Finding information is hard work. It's why librarian is a valuable skilled profession. What you've done by suggesting that I should "verify" or "proofread" what a glorified, water-wasting Markov chain has given me now entails me looking up that information to verify that it's correct. That's...not quite doubling the work involved but it's adding an unnecessary step.
I could have searched for the source in the first instance. I could have gone to the library and asked for help.
We spent time coming up with a question ("prompt engineering"! hah!), we used up a bunch of electricity for an answer to be generated and now you...want me to search up that answer to find the source? Why did we do the first step?
People got undergraduate degrees - hell, even PhDs - before generative AI.
Look up the tweet from someone who said "Sometimes when coming up with a good prompt for ChatGPT, I sometimes come up with the answer myself without needing to submit".
Verifying information is an order of magnitude easier than compiling it or synthesizing it in the first place. Prompt engineering is an order of magnitude easier still. This is obvious to most people, but apparently it needs to be said.
An entire day of generating responses with ChatGPT uses less water and energy than your morning shower. You seem terribly concerned about signaling the virtues of abstaining from technology use on behalf of purported resource misuse, yet you're sitting at a computer typing away.
You're not a serious person, and you're wasting everyone's time. Please leave the internet and go play with rocks in a cave.
Sometimes you don't need sources to verify something is correct, its something you can directly verify.
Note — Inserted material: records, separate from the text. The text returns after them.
-- ==== Sys2Proof/Laws/Keeps.lean ====
section
/-!
SUPPORT. What every operation of the block keeps: the queue of commands, the order of time and of what leaves the device, the
form of the data, and every part of the state that the operation does not name. `Keeps m s t` says it of a state t that an
operation makes of s, where the bits of m are the parts that may change; the other files of Laws named Keep… have one lemma
for each operation.
-/
set_option Elab.async false
set_option linter.unusedTactic false
set_option linter.unreachableTactic false
set_option linter.unusedVariables false
namespace Sys2Proof.Machine

/-! ## Sets of parts -/

/-- The bit of a part in a set of parts. -/
def Part.bit : Part → Nat
  | .now => 0
  | .timAdj => 1
  | .regs => 2
  | .out => 3
  | .delivered => 4
  | .free => 5
  | .waits => 6
  | .hif => 7
  | .ctxs => 8
  | .handles => 9
  | .xlt => 10
  | .mat => 11
  | .rma => 12
  | .rsv => 13
  | .log => 14
  | .flt => 15
  | .pmc => 16
  | .hdl => 17
  | .spd => 18
  | .sem => 19
  | .pwr => 20
  | .rte => 21
  | .lan => 22
  | .lnk => 23
  | .sec => 24
  | .csc => 25
  | .fmem => 26
  | .spdMem => 27
  | .hmem => 28
  | .flash => 29

/-- A set within a set that lies in `m` lies in `m`. -/
theorem Mask.le {w v m : Nat} (h : v &&& m = v) (k : w &&& v = w) : w &&& m = w := by
  rw [← k, Nat.and_assoc, h]

/-- A part of a set that lies in `m` is in `m`. -/
theorem Mask.off {w m i : Nat} (h : w &&& m = w) (k : m.testBit i = false) (x : w.testBit i = true) : False := by
  rw [← h, Nat.testBit_and, k, Bool.and_false] at x
  exact Bool.noConfusion x

/-- A part outside a set that `m` lies in is outside `m`. -/
theorem Mask.sub {w m i : Nat} (h : w &&& m = w) (k : m.testBit i = false) : w.testBit i = false := by
  rw [← h, Nat.testBit_and, k, Bool.and_false]

/-! ## The relation -/

/-- What every operation keeps. -/
structure Keeps (m : Nat) (s t : State) : Prop where
  pending : t.pending = s.pending
  now : s.now ≤ t.now
  out : s.out <+: t.out
  free : s.free ≤ t.free
  ok : s.Ok → t.Ok
  same : ∀ p : Part, m.testBit p.bit = false → State.Same p s t

theorem State.Same.refl (p : Part) (s : State) : State.Same p s s := by cases p <;> rfl

theorem State.Same.trans {p : Part} {a b c : State} (h : State.Same p a b) (g : State.Same p b c) : State.Same p a c := by
  cases p <;> exact Eq.trans g h

theorem Keeps.refl {m : Nat} (s : State) : Keeps m s s :=
  ⟨rfl, Nat.le_refl _, List.prefix_rfl, Nat.le_refl _, id, fun p _ => State.Same.refl p s⟩

theorem Keeps.trans {m : Nat} {a b c : State} (h : Keeps m a b) (g : Keeps m b c) : Keeps m a c :=
  ⟨g.pending.trans h.pending, Nat.le_trans h.now g.now, h.out.trans g.out, Nat.le_trans h.free g.free, fun x => g.ok (h.ok x),
    fun p hp => (h.same p hp).trans (g.same p hp)⟩

/-- More may change. -/
theorem Keeps.mono {w m : Nat} {s t : State} (h : Keeps w s t) (hm : w &&& m = w) : Keeps m s t :=
  ⟨h.pending, h.now, h.out, h.free, h.ok, fun p hp => h.same p (Mask.sub hm hp)⟩

/-- A state built from one that keeps, with nothing new in the queue, the clock, the memories and the tables of the invariant. -/
theorem Keeps.upd {m : Nat} {s0 s : State} {timAdj : Int} {delivered : List Packet} {waits : List WaitAcc} {hif : HifState}
    {handles : SMap Handle} {xlt : XltState} {mat : MatState} {rma : RmaState} {rsv : RsvState} {log : LogState} {flt
    : FltState} {pmc : PmcState} {hdl : HdlState} {spd : SpdState} {pwr : PwrState} {rte : RteState} {lan : LanState}
    {lnk : LnkState} {sec : SecState} {csc : CscState} (h : Keeps m s0 s)
    (h_timAdj : m.testBit 1 = false → timAdj = s.timAdj)
    (h_delivered : m.testBit 4 = false → delivered = s.delivered)
    (h_waits : m.testBit 6 = false → waits = s.waits)
    (h_hif : m.testBit 7 = false → hif = s.hif)
    (h_handles : m.testBit 9 = false → handles = s.handles)
    (h_xlt : m.testBit 10 = false → xlt = s.xlt)
    (h_mat : m.testBit 11 = false → mat = s.mat)
    (h_rma : m.testBit 12 = false → rma = s.rma)
    (h_rsv : m.testBit 13 = false → rsv = s.rsv)
    (h_log : m.testBit 14 = false → log = s.log)
    (h_flt : m.testBit 15 = false → flt = s.flt)
    (h_pmc : m.testBit 16 = false → pmc = s.pmc)
    (h_hdl : m.testBit 17 = false → hdl = s.hdl)
    (h_spd : m.testBit 18 = false → spd = s.spd)
    (h_pwr : m.testBit 20 = false → pwr = s.pwr)
    (h_rte : m.testBit 21 = false → rte = s.rte)
    (h_lan : m.testBit 22 = false → lan = s.lan)
    (h_lnk : m.testBit 23 = false → lnk = s.lnk)
    (h_sec : m.testBit 24 = false → sec = s.sec)
    (h_csc : m.testBit 25 = false → csc = s.csc)
    : Keeps m s0 (State.mk s.pending s.now timAdj s.regs s.out delivered s.free waits hif s.ctxs handles xlt mat rma rsv log
    flt pmc hdl spd s.sem pwr rte lan lnk sec csc s.fmem s.spdMem s.hmem s.flash) := by
  refine h.trans ⟨rfl, Nat.le_refl _, List.prefix_rfl, Nat.le_refl _, fun k => ?_, fun p hp => ?_⟩
  · exact ⟨k.fmem, k.hmem, k.spdMem, k.flash, k.regs, k.ctxs, k.semTable, k.sems⟩
  · cases p with
    | now => exact rfl
    | timAdj => exact h_timAdj hp
    | regs => exact rfl
    | out => exact rfl
    | delivered => exact h_delivered hp
    | free => exact rfl
    | waits => exact h_waits hp
    | hif => exact h_hif hp
    | ctxs => exact rfl
    | handles => exact h_handles hp
    | xlt => exact h_xlt hp
    | mat => exact h_mat hp
    | rma => exact h_rma hp
    | rsv => exact h_rsv hp
    | log => exact h_log hp
    | flt => exact h_flt hp
    | pmc => exact h_pmc hp
    | hdl => exact h_hdl hp
    | spd => exact h_spd hp
    | sem => exact rfl
    | pwr => exact h_pwr hp
    | rte => exact h_rte hp
    | lan => exact h_lan hp
    | lnk => exact h_lnk hp
    | sec => exact h_sec hp
    | csc => exact h_csc hp
    | fmem => exact rfl
    | spdMem => exact rfl
    | hmem => exact rfl
    | flash => exact rfl

/-- A state that differs from one that keeps what it keeps in named parts only. -/
theorem Keeps.data {m : Nat} {s0 s t : State} (p : t.pending = s.pending) (n : t.now = s.now) (o : t.out = s.out)
    (f : t.free = s.free) (k : s.Ok → t.Ok) (h : Keeps m s0 s)
    (e : ∀ p : Part, m.testBit p.bit = false → State.Same p s t) : Keeps m s0 t :=
  h.trans ⟨p, n ▸ Nat.le_refl _, o ▸ List.prefix_rfl, f ▸ Nat.le_refl _, k, e⟩

/-- One half of a pair. -/
theorem Keeps.snd {m : Nat} {s0 t : State} {α : Type} {x : α} {e : α × State} (q : e = (x, t)) (h : Keeps m s0 e.2) :
    Keeps m s0 t := by
  rw [q] at h; exact h

theorem Keeps.fst {m : Nat} {s0 t : State} {α : Type} {x : α} {e : State × α} (q : e = (t, x)) (h : Keeps m s0 e.1) :
    Keeps m s0 t := by
  rw [q] at h; exact h

/-- An operation that may answer none keeps what it keeps in every state it answers. -/
structure OptKeeps (m : Nat) (s0 : State) (o : Option State) : Prop where
  all : ∀ t, o = some t → Keeps m s0 t

theorem OptKeeps.get {m : Nat} {s0 t : State} {o : Option State} (q : o = some t) (h : OptKeeps m s0 o) : Keeps m s0 t :=
  h.all t q
theorem OptKeeps.none {m : Nat} {s0 : State} : OptKeeps m s0 none := ⟨fun t h => by cases h⟩
theorem OptKeeps.some {m : Nat} {s0 t : State} (h : Keeps m s0 t) : OptKeeps m s0 (some t) := ⟨fun u q => by cases q; exact h⟩
theorem Keeps.getD {m : Nat} {s0 t : State} {o : Option State} (h : OptKeeps m s0 o) (g : Keeps m s0 t) :
    Keeps m s0 (o.getD t) := by
  cases o with
  | none => exact g
  | some u => exact h.all u rfl

theorem OptKeeps.map {m : Nat} {s0 : State} {α : Type} {o : Option α} {f : α → State} (h : ∀ x, Keeps m s0 (f x)) :
    OptKeeps m s0 (o.map f) := by
  cases o with
  | none => exact OptKeeps.none
  | some x => exact OptKeeps.some (h x)

theorem OptKeeps.mapState {m : Nat} {s0 : State} {o : Option State} {f : State → State} (h : OptKeeps m s0 o)
    (g : ∀ x, Keeps m s0 x → Keeps m s0 (f x)) : OptKeeps m s0 (o.map f) := by
  cases o with
  | none => exact OptKeeps.none
  | some x => exact OptKeeps.some (g x (h.get rfl))

theorem Keeps.foldl {m : Nat} {α : Type} {s0 s : State} {l : List α} {f : State → α → State}
    (hf : ∀ s x, Keeps m s0 s → Keeps m s0 (f s x)) (h : Keeps m s0 s) : Keeps m s0 (l.foldl f s) := by
  induction l generalizing s with
  | nil => exact h
  | cons x l ih => exact ih (hf s x h)

theorem Keeps.foldlSnd {m : Nat} {α β : Type} {s0 : State} {p : β × State} {l : List α} {f : β × State → α → β × State}
    (hf : ∀ p x, Keeps m s0 p.2 → Keeps m s0 (f p x).2) (h : Keeps m s0 p.2) : Keeps m s0 (l.foldl f p).2 := by
  induction l generalizing p with
  | nil => exact h
  | cons x l ih => exact ih (hf p x h)

theorem Keeps.foldlFst {m : Nat} {α β : Type} {s0 : State} {p : State × β} {l : List α} {f : State × β → α → State × β}
    (hf : ∀ p x, Keeps m s0 p.1 → Keeps m s0 (f p x).1) (h : Keeps m s0 p.1) : Keeps m s0 (l.foldl f p).1 := by
  induction l generalizing p with
  | nil => exact h
  | cons x l ih => exact ih (hf p x h)

/-! ## The operations that write what the invariant speaks of -/

theorem State.setReg_keeps {m : Nat} {s0 s : State} (r : RegRef) (w : Word) (h : Keeps m s0 s)
    (hm : 4 &&& m = 4 := by exact Mask.le (by assumption) rfl) : Keeps m s0 (s.setReg r w) :=
  Keeps.data (s := s) rfl rfl rfl rfl (fun k => ⟨k.fmem, k.hmem, k.spdMem, k.flash, SMap.wf_put k.regs r.off w, k.ctxs, k.semTable,
    k.sems⟩) h
    (fun p hp => by cases p <;> first | exact (Mask.off hm hp rfl).elim | rfl)

theorem State.setCtx_keeps {m : Nat} {s0 s : State} (c : Nat) (v : CtxRec) (h : Keeps m s0 s)
    (hm : 256 &&& m = 256 := by exact Mask.le (by assumption) rfl) : Keeps m s0 (s.setCtx c v) :=
  Keeps.data (s := s) rfl rfl rfl rfl (fun k => ⟨k.fmem, k.hmem, k.spdMem, k.flash, k.regs, SMap.wf_put k.ctxs c v, k.semTable,
    k.sems⟩) h
    (fun p hp => by cases p <;> first | exact (Mask.off hm hp rfl).elim | rfl)

theorem State.fresh_keeps {m : Nat} {s0 s : State} (w : Nat) (h : Keeps m s0 s)
    (hm : 32 &&& m = 32 := by exact Mask.le (by assumption) rfl) : Keeps m s0 (s.fresh w).2 :=
  h.trans ⟨rfl, Nat.le_refl _, List.prefix_rfl, Nat.le_succ _,
    fun k => ⟨k.fmem, k.hmem, k.spdMem, k.flash, k.regs, k.ctxs, k.semTable, k.sems⟩,
    fun p hp => by cases p <;> first | exact (Mask.off hm hp rfl).elim | rfl⟩

theorem State.fmemStoreRaw_keeps {m : Nat} {s0 s : State} (d : Memory) (x : s.Ok → d.wf = true) (h : Keeps m s0 s)
    (hm : 67108864 &&& m = 67108864 := by exact Mask.le (by assumption) rfl) : Keeps m s0 ({ s with fmem := d }) :=
  Keeps.data (s := s) rfl rfl rfl rfl (fun k => ⟨x k, k.hmem, k.spdMem, k.flash, k.regs, k.ctxs, k.semTable, k.sems⟩) h
    (fun p hp => by cases p <;> first | exact (Mask.off hm hp rfl).elim | rfl)

theorem State.hmemRaw_keeps {m : Nat} {s0 s : State} (d : Memory) (x : s.Ok → d.wf = true) (h : Keeps m s0 s)
    (hm : 268435456 &&& m = 268435456 := by exact Mask.le (by assumption) rfl) : Keeps m s0 ({ s with hmem := d }) :=
  Keeps.data (s := s) rfl rfl rfl rfl (fun k => ⟨k.fmem, x k, k.spdMem, k.flash, k.regs, k.ctxs, k.semTable, k.sems⟩) h
    (fun p hp => by cases p <;> first | exact (Mask.off hm hp rfl).elim | rfl)

theorem State.spdRaw_keeps {m : Nat} {s0 s : State} (d : Memory) (x : s.Ok → d.wf = true) (h : Keeps m s0 s)
    (hm : 134217728 &&& m = 134217728 := by exact Mask.le (by assumption) rfl) : Keeps m s0 ({ s with spdMem := d }) :=
  Keeps.data (s := s) rfl rfl rfl rfl (fun k => ⟨k.fmem, k.hmem, x k, k.flash, k.regs, k.ctxs, k.semTable, k.sems⟩) h
    (fun p hp => by cases p <;> first | exact (Mask.off hm hp rfl).elim | rfl)

theorem State.flashRaw_keeps {m : Nat} {s0 s : State} (d : Memory) (x : s.Ok → d.wf = true) (h : Keeps m s0 s)
    (hm : 536870912 &&& m = 536870912 := by exact Mask.le (by assumption) rfl) : Keeps m s0 ({ s with flash := d }) :=
  Keeps.data (s := s) rfl rfl rfl rfl (fun k => ⟨k.fmem, k.hmem, k.spdMem, x k, k.regs, k.ctxs, k.semTable, k.sems⟩) h
    (fun p hp => by cases p <;> first | exact (Mask.off hm hp rfl).elim | rfl)

theorem State.regsRaw_keeps {m : Nat} {s0 s : State} (d : SMap Word) (x : s.Ok → SMap.wf resetWord d = true) (h : Keeps m s0 s)
    (hm : 4 &&& m = 4 := by exact Mask.le (by assumption) rfl) : Keeps m s0 ({ s with regs := d }) :=
  Keeps.data (s := s) rfl rfl rfl rfl (fun k => ⟨k.fmem, k.hmem, k.spdMem, k.flash, x k, k.ctxs, k.semTable, k.sems⟩) h
    (fun p hp => by cases p <;> first | exact (Mask.off hm hp rfl).elim | rfl)

theorem State.ctxsRaw_keeps {m : Nat} {s0 s : State} (d : SMap CtxRec) (x : s.Ok → SMap.wf (fun _ => CtxRec.init) d = true) (h : Keeps m s0 s)
    (hm : 256 &&& m = 256 := by exact Mask.le (by assumption) rfl) : Keeps m s0 ({ s with ctxs := d }) :=
  Keeps.data (s := s) rfl rfl rfl rfl (fun k => ⟨k.fmem, k.hmem, k.spdMem, k.flash, k.regs, x k, k.semTable, k.sems⟩) h
    (fun p hp => by cases p <;> first | exact (Mask.off hm hp rfl).elim | rfl)

end Sys2Proof.Machine
end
To reduce it to the easiest version of this, I ask for code to do something, it writes me code, I run my unit test, it passes, my time is saved!
For other things, it depends, but if I'm asking it to do a survey I can look at its results and see if they fit what I'm looking for, check the sources it gives me, etc. People pay analysts/paralegals/assistants to do exactly this kind of work all the time expecting that they will need to check it over. I don't see how this is any different.
I don't think the library/electricity responses are serious but to move on to the point about degrees... people also got those degrees before calculators, before computers, before air travel, before video calls, before the internet, before electricity, yet all of those things assist in creating knowledge. I think its perfectly reasonable to look at these LLMs/chat assistants in the same light: as a tool that can augment human productivity in its own way.
I'm interested to hear more about how you can verify information without a source. What are you looking at when you search for the verification, exactly?
You can use them for whatever you like, or not use them. Everyone has a different bar for when technology is useful. My dad doesn't think EVs are useful due to the long charge times, but there are others who find it fully acceptable.
This doesn’t make LLMs worthless, you just need to structure your processes around fallibility. Much like a well designed release pipeline is built with the expectation that devs will write bugs that shouldn’t ship.
Yeah, I used to hire people, but then one of them made a mistake, now I'm done with them forever, they are useless. It is not I, who is directing the workers, who cannot create a process that is resistant to errors, it's definitely the fact that all people are worthless until they make no errors as there truly is no other way of doing things other than telling your intern to do a task then having them send it directly to the production line.
LLM are "great" in some use cases, "ok" in others, and "laughable" in more.
Some people might find $500 worth of value, in their specific use case, in those "great" and "ok" categories, where they get more value than "lies" out of it.
A few verifiable lies, vs hours of time, could be worth it for some people, with use cases outside of your perspective.
We'd never hire someone who just makes stuff up (or at least keep them employed for long). Why are we okay with calling "AI" tools like this anything other than curious research projects?
Can't we just send LLMs back to the drawing board until they have some semblance of reliability?